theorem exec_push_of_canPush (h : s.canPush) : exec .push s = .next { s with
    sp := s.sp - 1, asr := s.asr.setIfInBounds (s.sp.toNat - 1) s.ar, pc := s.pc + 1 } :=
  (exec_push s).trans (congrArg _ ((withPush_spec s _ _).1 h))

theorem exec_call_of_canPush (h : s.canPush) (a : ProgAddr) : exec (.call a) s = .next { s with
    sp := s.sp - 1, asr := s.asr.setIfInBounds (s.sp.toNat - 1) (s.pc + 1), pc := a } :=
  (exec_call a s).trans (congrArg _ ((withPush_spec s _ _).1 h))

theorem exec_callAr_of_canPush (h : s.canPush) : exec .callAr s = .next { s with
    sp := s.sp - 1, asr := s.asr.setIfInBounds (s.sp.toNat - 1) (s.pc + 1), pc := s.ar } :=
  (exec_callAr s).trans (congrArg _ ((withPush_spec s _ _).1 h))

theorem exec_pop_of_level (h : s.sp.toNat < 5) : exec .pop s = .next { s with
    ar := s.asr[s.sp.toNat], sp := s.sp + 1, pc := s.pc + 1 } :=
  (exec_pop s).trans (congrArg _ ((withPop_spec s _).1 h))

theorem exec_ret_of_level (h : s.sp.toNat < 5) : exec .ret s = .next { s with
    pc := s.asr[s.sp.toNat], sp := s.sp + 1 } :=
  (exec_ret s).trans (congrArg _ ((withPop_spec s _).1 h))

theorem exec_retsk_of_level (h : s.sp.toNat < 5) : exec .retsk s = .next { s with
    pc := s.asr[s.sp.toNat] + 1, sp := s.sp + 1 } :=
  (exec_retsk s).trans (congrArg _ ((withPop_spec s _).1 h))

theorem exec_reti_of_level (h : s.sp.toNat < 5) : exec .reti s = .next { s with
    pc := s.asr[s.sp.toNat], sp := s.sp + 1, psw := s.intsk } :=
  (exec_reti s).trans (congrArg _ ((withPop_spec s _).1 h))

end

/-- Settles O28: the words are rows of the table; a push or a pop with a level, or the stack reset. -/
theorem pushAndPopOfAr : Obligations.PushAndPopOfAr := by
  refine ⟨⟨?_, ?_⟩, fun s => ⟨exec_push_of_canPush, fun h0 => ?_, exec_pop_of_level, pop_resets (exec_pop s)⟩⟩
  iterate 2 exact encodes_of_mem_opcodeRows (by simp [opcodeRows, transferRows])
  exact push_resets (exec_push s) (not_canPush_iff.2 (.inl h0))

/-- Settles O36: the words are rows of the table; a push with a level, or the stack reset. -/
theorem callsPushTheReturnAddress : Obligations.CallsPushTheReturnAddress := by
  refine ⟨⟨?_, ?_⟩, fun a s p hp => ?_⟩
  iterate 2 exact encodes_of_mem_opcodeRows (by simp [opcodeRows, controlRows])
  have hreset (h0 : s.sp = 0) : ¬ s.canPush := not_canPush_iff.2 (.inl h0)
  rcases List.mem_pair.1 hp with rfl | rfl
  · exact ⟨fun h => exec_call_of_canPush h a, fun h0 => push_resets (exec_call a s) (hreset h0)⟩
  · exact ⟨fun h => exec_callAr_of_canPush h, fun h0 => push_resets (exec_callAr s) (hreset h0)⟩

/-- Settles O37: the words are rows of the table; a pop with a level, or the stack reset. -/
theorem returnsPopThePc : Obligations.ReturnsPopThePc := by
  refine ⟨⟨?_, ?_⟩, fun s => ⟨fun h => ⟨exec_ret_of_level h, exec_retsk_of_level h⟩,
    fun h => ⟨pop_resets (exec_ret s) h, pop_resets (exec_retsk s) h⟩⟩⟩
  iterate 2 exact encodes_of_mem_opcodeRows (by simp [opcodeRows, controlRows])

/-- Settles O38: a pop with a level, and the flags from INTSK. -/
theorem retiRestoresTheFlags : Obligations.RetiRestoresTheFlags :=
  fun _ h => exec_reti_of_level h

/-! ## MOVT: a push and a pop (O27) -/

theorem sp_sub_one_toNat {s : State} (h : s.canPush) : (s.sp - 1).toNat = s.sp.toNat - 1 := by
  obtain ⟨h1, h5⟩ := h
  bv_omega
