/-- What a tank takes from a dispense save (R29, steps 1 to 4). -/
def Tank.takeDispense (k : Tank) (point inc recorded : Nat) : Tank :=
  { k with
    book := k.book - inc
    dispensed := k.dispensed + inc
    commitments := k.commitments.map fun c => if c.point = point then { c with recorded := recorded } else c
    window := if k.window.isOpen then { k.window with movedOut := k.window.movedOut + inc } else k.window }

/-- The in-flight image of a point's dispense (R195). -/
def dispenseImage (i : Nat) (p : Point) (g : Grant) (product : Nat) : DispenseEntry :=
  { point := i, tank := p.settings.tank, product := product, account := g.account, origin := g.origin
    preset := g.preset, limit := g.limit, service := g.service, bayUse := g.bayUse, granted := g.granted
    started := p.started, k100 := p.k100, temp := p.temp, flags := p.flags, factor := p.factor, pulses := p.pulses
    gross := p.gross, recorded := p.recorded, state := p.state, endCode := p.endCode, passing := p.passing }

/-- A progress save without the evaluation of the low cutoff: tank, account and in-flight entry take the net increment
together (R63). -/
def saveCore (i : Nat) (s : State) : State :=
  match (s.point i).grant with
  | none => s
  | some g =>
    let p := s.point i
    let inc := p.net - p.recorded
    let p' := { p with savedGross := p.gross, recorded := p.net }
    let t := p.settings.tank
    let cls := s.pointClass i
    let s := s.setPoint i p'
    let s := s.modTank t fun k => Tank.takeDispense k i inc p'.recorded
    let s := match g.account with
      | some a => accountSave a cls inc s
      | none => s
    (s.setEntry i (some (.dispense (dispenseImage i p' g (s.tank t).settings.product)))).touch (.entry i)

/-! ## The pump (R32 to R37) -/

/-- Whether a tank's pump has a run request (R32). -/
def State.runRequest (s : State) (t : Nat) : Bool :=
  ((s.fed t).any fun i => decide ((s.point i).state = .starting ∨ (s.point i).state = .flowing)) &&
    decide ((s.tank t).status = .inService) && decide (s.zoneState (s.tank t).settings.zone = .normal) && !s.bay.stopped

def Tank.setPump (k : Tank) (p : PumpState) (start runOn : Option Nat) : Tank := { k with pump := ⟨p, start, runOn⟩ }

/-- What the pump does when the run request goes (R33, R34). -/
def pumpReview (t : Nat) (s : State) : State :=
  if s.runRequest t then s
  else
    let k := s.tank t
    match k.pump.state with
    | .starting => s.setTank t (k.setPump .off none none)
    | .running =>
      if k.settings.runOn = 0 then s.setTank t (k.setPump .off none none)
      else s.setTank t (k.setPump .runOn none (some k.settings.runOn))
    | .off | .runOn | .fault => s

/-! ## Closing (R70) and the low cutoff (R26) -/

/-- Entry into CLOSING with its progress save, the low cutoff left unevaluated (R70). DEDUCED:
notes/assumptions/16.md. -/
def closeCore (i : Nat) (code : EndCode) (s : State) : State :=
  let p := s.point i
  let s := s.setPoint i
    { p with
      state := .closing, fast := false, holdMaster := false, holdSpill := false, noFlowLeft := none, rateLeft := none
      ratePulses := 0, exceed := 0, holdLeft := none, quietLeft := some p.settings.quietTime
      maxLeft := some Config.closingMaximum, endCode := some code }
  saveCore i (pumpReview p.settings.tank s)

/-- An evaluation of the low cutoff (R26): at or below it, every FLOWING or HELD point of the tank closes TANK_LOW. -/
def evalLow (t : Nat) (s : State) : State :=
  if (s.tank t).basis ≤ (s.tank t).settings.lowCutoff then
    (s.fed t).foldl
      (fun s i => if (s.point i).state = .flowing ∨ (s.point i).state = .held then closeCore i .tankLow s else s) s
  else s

----

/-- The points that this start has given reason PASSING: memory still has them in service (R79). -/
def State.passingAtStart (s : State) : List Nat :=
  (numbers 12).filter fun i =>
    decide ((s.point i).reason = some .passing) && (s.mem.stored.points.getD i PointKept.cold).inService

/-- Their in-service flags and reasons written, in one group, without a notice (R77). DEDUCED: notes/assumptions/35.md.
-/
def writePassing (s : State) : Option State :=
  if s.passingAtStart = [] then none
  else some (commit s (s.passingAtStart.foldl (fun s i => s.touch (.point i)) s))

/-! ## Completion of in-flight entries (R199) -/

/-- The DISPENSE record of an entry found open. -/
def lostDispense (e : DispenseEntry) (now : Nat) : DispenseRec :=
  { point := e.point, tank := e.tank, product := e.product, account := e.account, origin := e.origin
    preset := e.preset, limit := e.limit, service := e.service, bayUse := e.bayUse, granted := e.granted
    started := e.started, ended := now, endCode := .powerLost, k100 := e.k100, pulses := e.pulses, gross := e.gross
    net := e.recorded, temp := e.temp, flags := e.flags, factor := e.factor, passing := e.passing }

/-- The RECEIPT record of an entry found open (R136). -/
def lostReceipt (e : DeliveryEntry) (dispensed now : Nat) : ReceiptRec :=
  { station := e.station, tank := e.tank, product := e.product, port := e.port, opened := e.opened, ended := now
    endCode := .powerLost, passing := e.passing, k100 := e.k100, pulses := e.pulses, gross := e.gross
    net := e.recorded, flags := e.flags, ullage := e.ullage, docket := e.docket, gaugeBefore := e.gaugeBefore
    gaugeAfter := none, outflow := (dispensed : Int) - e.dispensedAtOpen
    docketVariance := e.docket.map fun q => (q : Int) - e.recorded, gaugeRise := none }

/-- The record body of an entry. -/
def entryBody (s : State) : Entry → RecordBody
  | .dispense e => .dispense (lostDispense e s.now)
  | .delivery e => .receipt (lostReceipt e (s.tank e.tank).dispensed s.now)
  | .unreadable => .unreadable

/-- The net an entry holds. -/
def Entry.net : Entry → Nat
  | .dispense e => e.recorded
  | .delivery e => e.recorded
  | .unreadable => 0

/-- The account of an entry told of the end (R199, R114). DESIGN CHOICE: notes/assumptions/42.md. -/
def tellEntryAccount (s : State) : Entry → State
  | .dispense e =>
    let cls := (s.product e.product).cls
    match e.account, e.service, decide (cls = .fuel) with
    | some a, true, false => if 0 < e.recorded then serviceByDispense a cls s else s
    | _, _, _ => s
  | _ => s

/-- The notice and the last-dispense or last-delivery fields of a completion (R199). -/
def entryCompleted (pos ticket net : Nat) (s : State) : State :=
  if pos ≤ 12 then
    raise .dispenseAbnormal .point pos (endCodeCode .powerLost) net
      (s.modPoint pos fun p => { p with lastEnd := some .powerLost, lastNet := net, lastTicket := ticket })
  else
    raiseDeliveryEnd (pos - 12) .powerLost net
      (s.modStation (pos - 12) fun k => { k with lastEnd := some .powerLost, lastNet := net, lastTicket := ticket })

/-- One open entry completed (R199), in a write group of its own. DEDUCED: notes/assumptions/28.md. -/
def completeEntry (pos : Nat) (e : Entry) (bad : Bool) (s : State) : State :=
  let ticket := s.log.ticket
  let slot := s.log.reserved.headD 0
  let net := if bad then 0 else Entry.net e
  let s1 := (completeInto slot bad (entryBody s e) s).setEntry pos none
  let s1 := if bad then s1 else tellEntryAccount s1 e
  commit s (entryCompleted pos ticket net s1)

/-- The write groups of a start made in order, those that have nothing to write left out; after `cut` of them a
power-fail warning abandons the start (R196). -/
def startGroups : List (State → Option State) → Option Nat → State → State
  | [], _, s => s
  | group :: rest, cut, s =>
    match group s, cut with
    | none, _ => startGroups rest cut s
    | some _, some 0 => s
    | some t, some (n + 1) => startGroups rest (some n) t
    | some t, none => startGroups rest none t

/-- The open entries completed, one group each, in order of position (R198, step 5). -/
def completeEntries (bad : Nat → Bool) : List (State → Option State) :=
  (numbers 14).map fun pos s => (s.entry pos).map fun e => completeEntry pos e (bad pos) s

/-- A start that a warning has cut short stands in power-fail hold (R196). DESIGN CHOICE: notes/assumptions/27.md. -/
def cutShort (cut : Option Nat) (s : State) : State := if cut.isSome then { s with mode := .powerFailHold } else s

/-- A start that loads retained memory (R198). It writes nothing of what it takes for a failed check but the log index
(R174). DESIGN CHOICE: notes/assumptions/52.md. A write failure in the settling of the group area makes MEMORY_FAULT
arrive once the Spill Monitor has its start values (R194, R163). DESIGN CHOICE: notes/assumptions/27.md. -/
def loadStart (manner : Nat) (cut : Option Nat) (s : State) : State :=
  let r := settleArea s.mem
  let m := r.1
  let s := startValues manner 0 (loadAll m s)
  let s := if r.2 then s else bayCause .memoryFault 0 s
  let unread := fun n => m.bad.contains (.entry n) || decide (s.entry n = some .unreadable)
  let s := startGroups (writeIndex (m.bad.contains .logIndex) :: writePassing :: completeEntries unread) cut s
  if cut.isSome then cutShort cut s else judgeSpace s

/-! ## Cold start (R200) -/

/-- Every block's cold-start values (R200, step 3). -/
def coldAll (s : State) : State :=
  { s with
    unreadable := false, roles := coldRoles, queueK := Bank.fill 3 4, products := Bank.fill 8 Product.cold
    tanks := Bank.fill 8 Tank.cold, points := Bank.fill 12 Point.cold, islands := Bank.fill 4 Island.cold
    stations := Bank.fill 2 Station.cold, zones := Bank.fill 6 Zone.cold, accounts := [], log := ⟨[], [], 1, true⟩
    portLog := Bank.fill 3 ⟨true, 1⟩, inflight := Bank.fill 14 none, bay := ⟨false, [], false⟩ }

----

The expected answer is an exact copy of the lines above, beginning at the line with "theorem exec_push_of_canPush (h" and ending at the line with "rcases List.mem_pair.1 hp with rfl | rfl", with both ends in.

theorem exec_push_of_canPush (h : s.canPush) : exec .push s = .next { s with
    sp := s.sp - 1, asr := s.asr.setIfInBounds (s.sp.toNat - 1) s.ar, pc := s.pc + 1 } :=
  (exec_push s).trans (congrArg _ ((withPush_spec s _ _).1 h))

theorem exec_call_of_canPush (h : s.canPush) (a : ProgAddr) : exec (.call a) s = .next { s with
    sp := s.sp - 1, asr := s.asr.setIfInBounds (s.sp.toNat - 1) (s.pc + 1), pc := a } :=
  (exec_call a s).trans (congrArg _ ((withPush_spec s _ _).1 h))

theorem exec_callAr_of_canPush (h : s.canPush) : exec .callAr s = .next { s with
    sp := s.sp - 1, asr := s.asr.setIfInBounds (s.sp.toNat - 1) (s.pc + 1), pc := s.ar } :=
  (exec_callAr s).trans (congrArg _ ((withPush_spec s _ _).1 h))

theorem exec_pop_of_level (h : s.sp.toNat < 5) : exec .pop s = .next { s with
    ar := s.asr[s.sp.toNat], sp := s.sp + 1, pc := s.pc + 1 } :=
  (exec_pop s).trans (congrArg _ ((withPop_spec s _).1 h))

theorem exec_ret_of_level (h : s.sp.toNat < 5) : exec .ret s = .next { s with
    pc := s.asr[s.sp.toNat], sp := s.sp + 1 } :=
  (exec_ret s).trans (congrArg _ ((withPop_spec s _).1 h))

theorem exec_retsk_of_level (h : s.sp.toNat < 5) : exec .retsk s = .next { s with
    pc := s.asr[s.sp.toNat] + 1, sp := s.sp + 1 } :=
  (exec_retsk s).trans (congrArg _ ((withPop_spec s _).1 h))

theorem exec_reti_of_level (h : s.sp.toNat < 5) : exec .reti s = .next { s with
    pc := s.asr[s.sp.toNat], sp := s.sp + 1, psw := s.intsk } :=
  (exec_reti s).trans (congrArg _ ((withPop_spec s _).1 h))

end

/-- Settles O28: the words are rows of the table; a push or a pop with a level, or the stack reset. -/
theorem pushAndPopOfAr : Obligations.PushAndPopOfAr := by
  refine ⟨⟨?_, ?_⟩, fun s => ⟨exec_push_of_canPush, fun h0 => ?_, exec_pop_of_level, pop_resets (exec_pop s)⟩⟩
  iterate 2 exact encodes_of_mem_opcodeRows (by simp [opcodeRows, transferRows])
  exact push_resets (exec_push s) (not_canPush_iff.2 (.inl h0))

/-- Settles O36: the words are rows of the table; a push with a level, or the stack reset. -/
theorem callsPushTheReturnAddress : Obligations.CallsPushTheReturnAddress := by
  refine ⟨⟨?_, ?_⟩, fun a s p hp => ?_⟩
  iterate 2 exact encodes_of_mem_opcodeRows (by simp [opcodeRows, controlRows])
  have hreset (h0 : s.sp = 0) : ¬ s.canPush := not_canPush_iff.2 (.inl h0)
  rcases List.mem_pair.1 hp with rfl | rfl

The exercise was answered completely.